Records for this task>
/-- Fallback: the ROM image runs in MINIMAL (R417). At the end of a start of cause 0 GLB_MODE_STS.AUTO keeps its reset value, 0:
no mode that ran was left (DESIGN CHOICE, log entry 62; R27's words would set it). -/
def State.fallback (s : State) (reason : Nat) : State :=
  let s1 := ((((s.setFld F.BOOT_STS_ATTEMPT 0 0).setFld F.BOOT_STS_FB 0 1).setFld F.BOOT_STS_FB_REASON 0 reason).setReg .GLB_FWVER 0 0).fault 3 1 0 0
  let s2 := (s1.jrnStart 2 1).castC3.domDown 63 0
  let s3 := (s2.setMode 2 3 0).setFld F.GLB_MODE_TARGET 0 2
  let s4 := if s3.fld F.BOOT_STS_CAUSE 0 = 0 then s3 else (s3.setFld F.GLB_MODE_STS_AUTO 0 1).interrupt 0
  ({ s4 with boot := { s4.boot with step := 8 }, pcie := { s4.pcie with subsys := 0x00001FD4 } }).loadWdog

/-- An image's instruction words and registers go into set 0 of a direction of pipeline `n` (R119). -/
def State.loadStitch (s : State) (n dir : Nat) (b : Bytes) : State :=
  let s1 := ((Config.imageWords b).take 8192).zipIdx.foldl (fun t e => t.setReg .STE_STORE ((n * 2 + dir) * 8192 + e.2) e.1) s
  ((Config.imageRegs b).take 18).zipIdx.foldl (fun t e =>
    if e.2 < 16 then t.setReg .STE_ENTRY ((n * 2 + dir) * 2 * 16 + e.2) (e.1 &&& 0x1FFF)
    else if e.2 = 16 then t.setReg .STE_SRC_MAP ((n * 2 + dir) * 2) (e.1 &&& 0xFFFFFFFFF)
    else t.setFld F.STE_PAGES_PAGES ((n * 2 + dir) * 2) e.1.toNat) s1

/-- A CASTON entry is inserted on die `d`, where a path is found (R160). -/
def State.loadCaston (s : State) (d : Nat) (e : Bytes × List Word × Word) : State :=
  match s.tabs.plan d 2 (s.maxDepth d) e.1 with
  | some path => s.setTabs (s.tabs.applyPath d 2 path ⟨e.1, e.2.1, e.2.2, s.unit d 2 s.tikCount⟩)
  | none => s

/-- A section of the running image is loaded: Stitch images into every pipeline in service but those of `bad`, CASTON
entries on both dies (R119, Table 18-3). -/
def State.loadSection (s : State) (slot : Nat) (bad : List (Fin 16 × Bool)) (i : Nat) : State :=
  let e := s.section slot i
  let b := s.slotBytes slot e.1 e.2.1
  match e.2.2 with
  | 1 | 2 =>
    let dir := e.2.2 - 1
    s.each ((List.range 16).filter (fun n => s.domState n == 3 && !bad.any (fun x => x.1.val == n && boolNat x.2 == dir)))
      (fun t n => t.loadStitch n dir b)
  | 3 => (Config.castonEntries b).foldl (fun t x => (t.loadCaston 0 x).loadCaston 1 x) s
  | _ => s

/-- C6: CASTON and Stitch images loaded; GLB_FWVER, the Subsystem IDs and YRN_ID.EPOCH written, the last with a value other
than before (Table 18-5, R290, R306). -/
def State.castC6 (s : State) (bad : List (Fin 16 × Bool)) : State :=
  let slot := s.fld F.BOOT_STS_SLOT 0
  let s1 := s.each (s.slotSections slot) (fun t i => t.loadSection slot bad i)
  let ep := (s1.boot.epoch + 1 + s1.free.toNat % 255) % 256
  let s2 := s1.drawn.setReg .GLB_FWVER 0 (BitVec.ofNat 64 (s1.slotField slot 8 3 + slot * 2 ^ 24))
  { s2.setFld F.YRN_ID_EPOCH 0 ep with
    seqs := []
    boot := { s2.boot with epoch := ep }
    pcie := { s2.pcie with subsys := BitVec.ofNat 32 (s2.slotField slot 16 4) } }

/-- C4: the domains of READY that are OFF go ON, those that others need first; one that fails is removed with its fault, and one whose
needs are not met stays OFF (Table 18-5, R424). -/
def State.castPower (s : State) (c : CastOn) : State :=
  s.each ((List.range 20).map (44 + ·) ++ List.range 44) (fun t d =>
    if t.domState d != 0 then t
    else if c.lost.any (fun x => x.val == d) then (t.removeDomain d).fault 2 4 d
    else if t.needsMet d then t.setDom d 3 else t)

/-- Stacks that fail in C5 are removed, with their faults (Table 18-5). -/
def State.castLosses (s : State) (c : CastOn) : State :=
  c.hbm.foldl (fun t h =>
    if t.domState (32 + h.val) = 3 then (t.removeDomain (32 + h.val)).fault 17 4 h.val else t) s

/-- C4 to C7 with a verified image: domains of READY on, units that fail removed, images loaded, then READY with REASON
0x02 (Table 18-5). At the end of a start of cause 0 GLB_MODE_STS.AUTO keeps its reset value, 0 (DESIGN CHOICE, log
entry 62; R27's words would set it). -/
def State.castC4 (s : State) (c : CastOn) : State :=
  let hang (t : State) (k : Nat) : State := { t with boot := { t.boot with step := k } }
  if c.stop.val ≤ 4 then hang s 4
  else
    let s1 := s.castPower c
    if c.stop.val = 5 then hang s1 5
    else
      let s2 := s1.castLosses c
      if c.stop.val = 6 then hang s2 6
      else
        let s3 := s2.castC6 c.images
        if c.stop.val = 7 then hang s3 7
        else
          let s4 := (s3.setMode 3 2 0).setFld F.GLB_MODE_TARGET 0 3
          let s5 := if s4.fld F.BOOT_STS_CAUSE 0 = 0 then s4 else (s4.setFld F.GLB_MODE_STS_AUTO 0 1).interrupt 0
          { s5 with boot := { s5.boot with step := 8 }, inForce := s5.regs }

/-- A slot's code is recorded, and a failed slot reported (R410, Table 16-3). -/
def State.slotResult (s : State) (slot code : Nat) : State :=
  let s1 := s.setFld (if slot = 0 then F.BOOT_STS_FAIL_A else F.BOOT_STS_FAIL_B) 0 code
  let s2 := if code = 7 then s1.fault 3 3 0 slot else s1
  if code = 0 then s2 else s2.fault 3 0 0 slot

/-- The image of a slot runs: SLOT, SVN and the key hash that verified it. -/
def State.useSlot (s : State) (slot kh : Nat) : State :=
  let s1 := (s.setFld F.BOOT_STS_SLOT 0 slot).setFld F.BOOT_STS_SVN 0 (s.slotField slot 12 1)
  { s1 with boot := { s1.boot with kh := kh } }

/-- C2 to C7: the preferred slot of this attempt, then the other; without an image, fallback (R415). -/
def State.castC2 (s : State) (c : CastOn) : State :=
  let first := (s.fld F.BOOT_CFG_PREFER 0 + s.fld F.BOOT_STS_ATTEMPT 0 - 1) % 2
  let bad (x : Nat) : Bool := if x = 0 then c.badA else c.badB
  let r1 := s.verifySlot first (bad first)
  let s1 := s.slotResult first r1.1
  let go (t : State) (slot kh : Nat) : State :=
    let t1 := ((t.useSlot slot kh).jrnStart slot 0).loadWdog
    if c.stop.val ≤ 3 then { t1 with boot := { t1.boot with step := 3 } } else t1.castC3.castC4 c
  if r1.1 = 0 then go s1 first r1.2
  else
    let other := 1 - first
    let r2 := s1.verifySlot other (bad other)
    let s2 := s1.slotResult other r2.1
    if r2.1 = 0 then go s2 other r2.2 else s2.fallback 2

/-- C0 and C1: fuses and boot state read, the boot number of the journal, ATTEMPT; three failed starts fall back
(R415). -/
def State.castOn (s : State) (c : CastOn) : State :=
  let s0 := s.setDom 62 3
  let b := s0.fld F.BOOT_JRN_STS_BOOT 0 + 1
  let s1 := (s0.setReg .BOOT_JRN_STS 0 (BitVec.ofNat 64 b))
  let s2 := { s1 with jrn := { s1.jrn with seq := 0, bucket := 64, ticks := 0, dropped := false } }
  let s3 := s2.setFld F.BOOT_JRN_STS_NEXT 0 s2.jrnSlot
  let keep := s3.fld F.BOOT_STS_ATTEMPT 0 + s3.fld F.BOOT_STS_CAUSE 0 * 2 ^ 20 + s3.fld F.BOOT_STS_SVN_MIN 0 * 2 ^ 32 +
    s3.fld F.BOOT_STS_KH0_REV 0 * 2 ^ 39
  let s4 := (s3.setReg .BOOT_STS 0 (BitVec.ofNat 64 (keep + 0x1100 + s3.boot.prev * 2 ^ 16))).loadWdog
  let units := ((List.range 16).map (fun n => if s4.domAbsent n then 0 else 2 ^ n)).sum +
    ((List.range 4).map (fun h => if s4.domAbsent (32 + h) then 0 else 2 ^ (16 + h))).sum
  let s5 := s4.setReg .GLB_UNITS 0 (BitVec.ofNat 64 units)
  let hang (t : State) (k : Nat) : State := { t with boot := { t.boot with step := k } }
  if c.stop.val = 0 then hang s5 0
  else if c.stop.val = 1 then hang s5 1
  else if s5.fld F.BOOT_STS_ATTEMPT 0 = 3 then s5.fallback 1
  else
    let s6 := s5.setFld F.BOOT_STS_ATTEMPT 0 (s5.fld F.BOOT_STS_ATTEMPT 0 + 1)
    if c.stop.val = 2 then hang s6 2 else s6.castC2 c

/-- START: from OFF with cause 0, once POR_N has been asserted where R452 asks for it; or the start of cause 1 or 2 that has
begun (R413). -/
def execStart (c : CastOn) (s : State) : Res :=
  let s0 := s.begin
  .next (if s0.curMode = 0 && !s0.boot.needPor then (s0.enterCastOn 0).castOn c
    else if s0.curMode = 1 && s0.boot.step == 0 then s0.castOn c
    else s0)

/-- The start is confirmed: ATTEMPT 0, CONFIRMED (R416). -/
def State.confirmed (s : State) : State := (s.setFld F.BOOT_STS_ATTEMPT 0 0).setFld F.BOOT_STS_CONFIRMED 0 1

/-- The mode is one of 3 to 11. -/
def State.modeRuns (s : State) : Bool := 3 ≤ s.curMode && s.curMode ≤ 11

/-- Confirmation at an edge by a CONFIRM written; ticks on end in modes 3 to 11 (R416). -/
def State.edgeBoot (s : State) : State :=
  let s1 := if s.boot.confirm && s.modeRuns && !s.bit F.BOOT_STS_CONFIRMED 0 then s.confirmed else s
  { s1 with boot := { s1.boot with settled := if s1.modeRuns then s1.boot.settled + 1 else 0 } }

/-- START_SETTLED: SETTLE × 1,024 ticks in modes 3 to 11 (R416). -/
def execStartSettled (s : State) : Res :=
  let s0 := s.begin
  .next (if s0.atEdge && s0.modeRuns && !s0.bit F.BOOT_STS_CONFIRMED 0 && s0.fld F.BOOT_CFG_SETTLE 0 * 1024 ≤ s0.boot.settled
    then s0.confirmed else s0)

/-- A write of BOOT_CTL (R411, R413, R414, R416). -/
def State.writeBootCtl (s : State) (a : Agent) (mask v : BitVec 64) : State :=
  let guard := getField (v &&& mask) 8 8 == 0xB0
  let fuse := guard && s.bit F.BOOT_STS_CONFIRMED 0 && !s.bit F.BOOT_STS_FB 0
  let s1 := s.when (fuse && wbit mask v 2) (fun t =>
    t.setFld F.BOOT_STS_SVN_MIN 0 (max (t.fld F.BOOT_STS_SVN_MIN 0) (t.fld F.BOOT_STS_SVN 0)))
  let s2 := s1.when (fuse && wbit mask v 3 && s1.boot.kh == 1) (fun t => t.setFld F.BOOT_STS_KH0_REV 0 1)
  let s3 := s2.when (wbit mask v 0) (fun t => { t with boot := { t.boot with confirm := true } })
  let s4 := s3.when (wbit mask v 4 && isMc a) State.loadWdog
  s4.when (guard && wbit mask v 1) (fun t => t.restart 2 2)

Task objective> All that is wanted is a faithful reproduction of the line above with "let s4 := (s3.setMode", the line with "if code = 0", and every line in between.

Response>
          let s4 := (s3.setMode 3 2 0).setFld F.GLB_MODE_TARGET 0 3
          let s5 := if s4.fld F.BOOT_STS_CAUSE 0 = 0 then s4 else (s4.setFld F.GLB_MODE_STS_AUTO 0 1).interrupt 0
          { s5 with boot := { s5.boot with step := 8 }, inForce := s5.regs }

/-- A slot's code is recorded, and a failed slot reported (R410, Table 16-3). -/
def State.slotResult (s : State) (slot code : Nat) : State :=
  let s1 := s.setFld (if slot = 0 then F.BOOT_STS_FAIL_A else F.BOOT_STS_FAIL_B) 0 code
  let s2 := if code = 7 then s1.fault 3 3 0 slot else s1
  if code = 0 then s2 else s2.fault 3 0 0 slot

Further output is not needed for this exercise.